*Exercise*
The entries below hold a line with "unfold execPcsClrCounts at" and a line with "unfold execBlockLockLost at". Return those lines and all that lie between them, exactly and only.

*Material for the task*
━━━━━━━━━━━━━━━━━━━━━━━━━━━━━━

theorem execDebouncedVectorChange_follows (u : Fin 32) (v : BitVec 16) (t : Nat) (s : State) {z : State}
    (h : execDebouncedVectorChange u v t s = .next z) : Follows s z := by
  have hz := Follows.refl s
  unfold execDebouncedVectorChange at h; cases h; repeat' with_reducible (first | assumption | apply State.at_follows | apply vectorChange_follows)

theorem execMatchUnit_follows (u : Fin 32) (t : Nat) (s : State) {z : State} (h : execMatchUnit u t s = .next z) : Follows s z := by
  have hz := Follows.refl s
  unfold execMatchUnit at h; cases h; repeat' with_reducible (first | assumption | apply matchMet_follows)

theorem execPatCmdClr_follows (m : Master) (v : Word) (s : State) {z : State} (h : execPatCmdClr m v s = .next z) : Follows s z := by
  have hz := Follows.refl s
  unfold execPatCmdClr at h; cases h; repeat' with_reducible (first | assumption | apply busWrite_follows | apply access_follows)

theorem execI2cWrite_follows (m : Master) (u : Fin 4) (len : BitVec 5) (s : State) {z : State}
    (h : execI2cWrite m u len s = .next z) : Follows s z := by
  have hz := Follows.refl s
  unfold execI2cWrite at h; cases h; repeat' with_reducible (first | assumption | apply busWrite_follows | apply access_follows)

theorem execI2cRead_follows (m : Master) (u : Fin 4) (len : BitVec 5) (s : State) {z : State}
    (h : execI2cRead m u len s = .next z) : Follows s z := by
  have hz := Follows.refl s
  unfold execI2cRead at h; cases h; repeat' with_reducible (first | assumption | apply busWrite_follows | apply access_follows)

theorem execI2cWriteRead_follows (m : Master) (u : Fin 4) (len : BitVec 5) (s : State) {z : State}
    (h : execI2cWriteRead m u len s = .next z) : Follows s z := by
  have hz := Follows.refl s
  unfold execI2cWriteRead at h; cases h; repeat' with_reducible (first | assumption | apply busWrite_follows | apply access_follows)

theorem execSpiTransfer_follows (m : Master) (u : Fin 4) (len : BitVec 5) (holdCs : Bool) (s : State) {z : State}
    (h : execSpiTransfer m u len holdCs s = .next z) : Follows s z := by
  have hz := Follows.refl s
  unfold execSpiTransfer at h; cases h; repeat' with_reducible (first | assumption | apply busWrite_follows | apply access_follows)

theorem execUartFlush_follows (m : Master) (u : Fin 2) (s : State) {z : State} (h : execUartFlush m u s = .next z) : Follows s z := by
  have hz := Follows.refl s
  unfold execUartFlush at h; cases h; repeat' with_reducible (first | assumption | apply busWrite_follows | apply access_follows)

theorem execHpTx_follows (m : Master) (u : Fin 10) (v : Word) (s : State) {z : State} (h : execHpTx m u v s = .next z) : Follows s z := by
  have hz := Follows.refl s
  unfold execHpTx at h; cases h; repeat' with_reducible (first | assumption | apply busWrite_follows | apply access_follows)

theorem execHpRx_follows (m : Master) (u : Fin 10) (s : State) {z : State} (h : execHpRx m u s = .next z) : Follows s z := by
  have hz := Follows.refl s
  unfold execHpRx at h; cases h; repeat' with_reducible (first | assumption | apply busRead_follows | apply access_follows)

theorem execHpCommandDone_follows (u : Fin 10) (how : SerialEnd) (rx : List Byte) (s : State) {z : State}
    (h : execHpCommandDone u how rx s = .next z) : Follows s z := by
  have hz := Follows.refl s
  unfold execHpCommandDone at h; cases h; repeat' with_reducible (first | assumption | apply hpEnd_follows)

theorem execUartRxByte_follows (u : Fin 2) (line : UartLine) (v : Byte) (s : State) {z : State}
    (h : execUartRxByte u line v s = .next z) : Follows s z := by
  have hz := Follows.refl s
  unfold execUartRxByte at h; cases h; repeat' with_reducible (first | assumption | apply uartReceive_follows)

/-! Machine/SerdesCommands.lean -/

theorem execQuadPwr_follows (m : Master) (q : Fin 12) (v : Word) (s : State) {z : State}
    (h : execQuadPwr m q v s = .next z) : Follows s z := by
  have hz := Follows.refl s
  unfold execQuadPwr at h; cases h; repeat' with_reducible (first | assumption | apply busWrite_follows | apply access_follows)

theorem execSdApply_follows (m : Master) (q : Fin 12) (s : State) {z : State} (h : execSdApply m q s = .next z) : Follows s z := by
  have hz := Follows.refl s
  unfold execSdApply at h; cases h; repeat' with_reducible (first | assumption | apply busWrite_follows | apply access_follows)

theorem execSdReset_follows (m : Master) (q : Fin 12) (s : State) {z : State} (h : execSdReset m q s = .next z) : Follows s z := by
  have hz := Follows.refl s
  unfold execSdReset at h; cases h; repeat' with_reducible (first | assumption | apply busWrite_follows | apply access_follows)

theorem execSdClrCounts_follows (m : Master) (q : Fin 12) (s : State) {z : State} (h : execSdClrCounts m q s = .next z) : Follows s z := by
  have hz := Follows.refl s
  unfold execSdClrCounts at h; cases h; repeat' with_reducible (first | assumption | apply busWrite_follows | apply access_follows)

theorem execPllLocked_follows (q : Fin 12) (s : State) {z : State} (h : execPllLocked q s = .next z) : Follows s z := by
  have hz := Follows.refl s
  unfold execPllLocked at h; cases h; repeat' with_reducible (first | assumption | apply pllLockedOp_follows)

theorem execSdRefLost_follows (q : Fin 12) (s : State) {z : State} (h : execSdRefLost q s = .next z) : Follows s z := by
  have hz := Follows.refl s
  unfold execSdRefLost at h; cases h; repeat' with_reducible (first | assumption | apply sdRefLostOp_follows)

theorem execQrefMeasure_follows (q : Fin 12) (meas : BitVec 16) (s : State) {z : State}
    (h : execQrefMeasure q meas s = .next z) : Follows s z := by
  have hz := Follows.refl s
  unfold execQrefMeasure at h; cases h; repeat' with_reducible (first | assumption | apply qrefMeasureOp_follows)

theorem execCdrLocked_follows (q : Fin 12) (i : Fin 4) (s : State) {z : State} (h : execCdrLocked q i s = .next z) : Follows s z := by
  have hz := Follows.refl s
  unfold execCdrLocked at h; cases h; repeat' with_reducible (first | assumption | apply cdrLockedOp_follows)

theorem execCdrLost_follows (q : Fin 12) (i : Fin 4) (s : State) {z : State} (h : execCdrLost q i s = .next z) : Follows s z := by
  have hz := Follows.refl s
  unfold execCdrLost at h; cases h; repeat' with_reducible (first | assumption | apply cdrLostOp_follows)

theorem execAdaptDone_follows (q : Fin 12) (i : Fin 4) (vga ctle : BitVec 4) (dfe : List Byte) (s : State) {z : State}
    (h : execAdaptDone q i vga ctle dfe s = .next z) : Follows s z := by
  have hz := Follows.refl s
  unfold execAdaptDone at h
  split at h
  · cases h
    repeat' with_reducible (first | assumption | apply adaptDoneOp_follows)
  · cases h

theorem execEbSlip_follows (q : Fin 12) (i : Fin 4) (level : Fin 33) (s : State) {z : State}
    (h : execEbSlip q i level s = .next z) : Follows s z := by
  have hz := Follows.refl s
  unfold execEbSlip at h; cases h; repeat' with_reducible (first | assumption | apply ebSlipOp_follows)

theorem execPrbsInject_follows (m : Master) (q : Fin 12) (i : Fin 4) (v : Word) (s : State) {z : State}
    (h : execPrbsInject m q i v s = .next z) : Follows s z := by
  have hz := Follows.refl s
  unfold execPrbsInject at h; cases h; repeat' with_reducible (first | assumption | apply busWrite_follows | apply access_follows)

theorem execPrbsLock_follows (q : Fin 12) (i : Fin 4) (s : State) {z : State} (h : execPrbsLock q i s = .next z) : Follows s z := by
  have hz := Follows.refl s
  unfold execPrbsLock at h; cases h; repeat' with_reducible (first | assumption | apply prbsLockOp_follows)

theorem execPrbsLockLost_follows (q : Fin 12) (i : Fin 4) (bits : Word) (s : State) {z : State}
    (h : execPrbsLockLost q i bits s = .next z) : Follows s z := by
  have hz := Follows.refl s
  unfold execPrbsLockLost at h; cases h; repeat' with_reducible (first | assumption | apply prbsLockLostOp_follows)

theorem execLoopbackChange_follows (m : Master) (q : Fin 12) (i : Fin 4) (v : Word) (s : State) {z : State}
    (h : execLoopbackChange m q i v s = .next z) : Follows s z := by
  have hz := Follows.refl s
  unfold execLoopbackChange at h; cases h; repeat' with_reducible (first | assumption | apply busWrite_follows | apply access_follows)

theorem execPcsApply_follows (m : Master) (q : Fin 12) (s : State) {z : State} (h : execPcsApply m q s = .next z) : Follows s z := by
  have hz := Follows.refl s
  unfold execPcsApply at h; cases h; repeat' with_reducible (first | assumption | apply busWrite_follows | apply access_follows)

theorem execPcsClrCounts_follows (m : Master) (q : Fin 12) (s : State) {z : State}
    (h : execPcsClrCounts m q s = .next z) : Follows s z := by
  have hz := Follows.refl s
  unfold execPcsClrCounts at h; cases h; repeat' with_reducible (first | assumption | apply busWrite_follows | apply access_follows)

theorem execBlockLock_follows (q : Fin 12) (i : Fin 4) (s : State) {z : State} (h : execBlockLock q i s = .next z) : Follows s z := by
  have hz := Follows.refl s
  unfold execBlockLock at h; cases h; repeat' with_reducible (first | assumption | apply blockLockOp_follows)

theorem execBlockLockLost_follows (q : Fin 12) (i : Fin 4) (s : State) {z : State}
    (h : execBlockLockLost q i s = .next z) : Follows s z := by
  have hz := Follows.refl s
  unfold execBlockLockLost at h; cases h; repeat' with_reducible (first | assumption | apply blockLockLostOp_follows)

theorem execPcsRxFrame_follows (q : Fin 12) (i : Fin 4) (blocks : List RxBlock) (s : State) {z : State}
    (h : execPcsRxFrame q i blocks s = .next z) : Follows s z := by
  have hz := Follows.refl s
  unfold execPcsRxFrame at h; cases h; repeat' with_reducible (first | assumption | apply pcsRxOp_follows)

theorem execFecCodeword_follows (q : Fin 12) (i : Fin 4) (r : FecResult) (s : State) {z : State}
    (h : execFecCodeword q i r s = .next z) : Follows s z := by
  have hz := Follows.refl s
  unfold execFecCodeword at h
  split at h
  · cases h
    repeat' with_reducible (first | assumption | apply fecCodewordOp_follows)
  · cases h

theorem execAmLock_follows (q : Fin 12) (i : Fin 4) (gain : Bool) (s : State) {z : State}
    (h : execAmLock q i gain s = .next z) : Follows s z := by
  have hz := Follows.refl s
  unfold execAmLock at h; cases h; repeat' with_reducible (first | assumption | apply amLockOp_follows)

theorem execFecAlign_follows (q : Fin 12) (i : Fin 4) (gain : Bool) (s : State) {z : State}
    (h : execFecAlign q i gain s = .next z) : Follows s z := by
  have hz := Follows.refl s
  unfold execFecAlign at h; cases h; repeat' with_reducible (first | assumption | apply fecAlignOp_follows)

theorem execTxUnderrun_follows (q : Fin 12) (i : Fin 4) (s : State) {z : State} (h : execTxUnderrun q i s = .next z) : Follows s z := by
  have hz := Follows.refl s
  unfold execTxUnderrun at h; cases h; repeat' with_reducible (first | assumption | apply txUnderrunOp_follows)

theorem execBondAligned_follows (q : Fin 12) (skews : List (Fin 17)) (s : State) {z : State}
    (h : execBondAligned q skews s = .next z) : Follows s z := by
  have hz := Follows.refl s
  unfold execBondAligned at h; cases h; repeat' with_reducible (first | assumption | apply bondAlignedOp_follows)

theorem execBondLost_follows (q : Fin 12) (s : State) {z : State} (h : execBondLost q s = .next z) : Follows s z := by
  have hz := Follows.refl s
  unfold execBondLost at h; cases h; repeat' with_reducible (first | assumption | apply bondLostOp_follows)

/-! Machine/PcieCommands.lean -/

theorem execPerst_follows (s : State) {z : State} (h : execPerst s = .next z) : Follows s z := by
  have hz := Follows.refl s
  unfold execPerst at h; cases h; repeat' with_reducible (first | assumption | apply State.endpointReset_follows | apply State.follow_follows)

theorem execLinkTrainingStart_follows (t : Nat) (s : State) {z : State} (h : execLinkTrainingStart t s = .next z) : Follows s z := by
  have hz := Follows.refl s
  unfold execLinkTrainingStart at h; cases h; repeat' with_reducible (first | assumption | apply State.at_follows | apply trainingStartOp_follows)

theorem execLinkUp_follows (speed : BitVec 3) (width : BitVec 5) (s : State) {z : State}
    (h : execLinkUp speed width s = .next z) : Follows s z := by
  have hz := Follows.refl s
  unfold execLinkUp at h
  split at h
  · cases h
    repeat' with_reducible (first | assumption | apply linkUpOp_follows)
  · cases h

theorem execLinkDown_follows (s : State) {z : State} (h : execLinkDown s = .next z) : Follows s z := by
  have hz := Follows.refl s
  unfold execLinkDown at h; cases h; repeat' with_reducible (first | assumption | apply linkDownOp_follows | apply State.follow_follows)

theorem execSpeedChange_follows (speed : BitVec 3) (s : State) {z : State} (h : execSpeedChange speed s = .next z) : Follows s z := by
  have hz := Follows.refl s
  unfold execSpeedChange at h
  split at h
  · cases h
    repeat' with_reducible (first | assumption | apply speedChangeOp_follows)
  · cases h

theorem execFlr_follows (f : Fin 4) (s : State) {z : State} (h : execFlr f s = .next z) : Follows s z := by
  have hz := Follows.refl s
  unfold execFlr at h; cases h; repeat' with_reducible (first | assumption | apply flrOp_follows | apply State.follow_follows)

━━━━━━━━━━━━━━━━━━━━━━━━━━━━━━

*Response to this exercise*
  unfold execPcsClrCounts at h; cases h; repeat' with_reducible (first | assumption | apply busWrite_follows | apply access_follows)

theorem execBlockLock_follows (q : Fin 12) (i : Fin 4) (s : State) {z : State} (h : execBlockLock q i s = .next z) : Follows s z := by
  have hz := Follows.refl s
  unfold execBlockLock at h; cases h; repeat' with_reducible (first | assumption | apply blockLockOp_follows)

theorem execBlockLockLost_follows (q : Fin 12) (i : Fin 4) (s : State) {z : State}
    (h : execBlockLockLost q i s = .next z) : Follows s z := by
  have hz := Follows.refl s
  unfold execBlockLockLost at h; cases h; repeat' with_reducible (first | assumption | apply blockLockLostOp_follows)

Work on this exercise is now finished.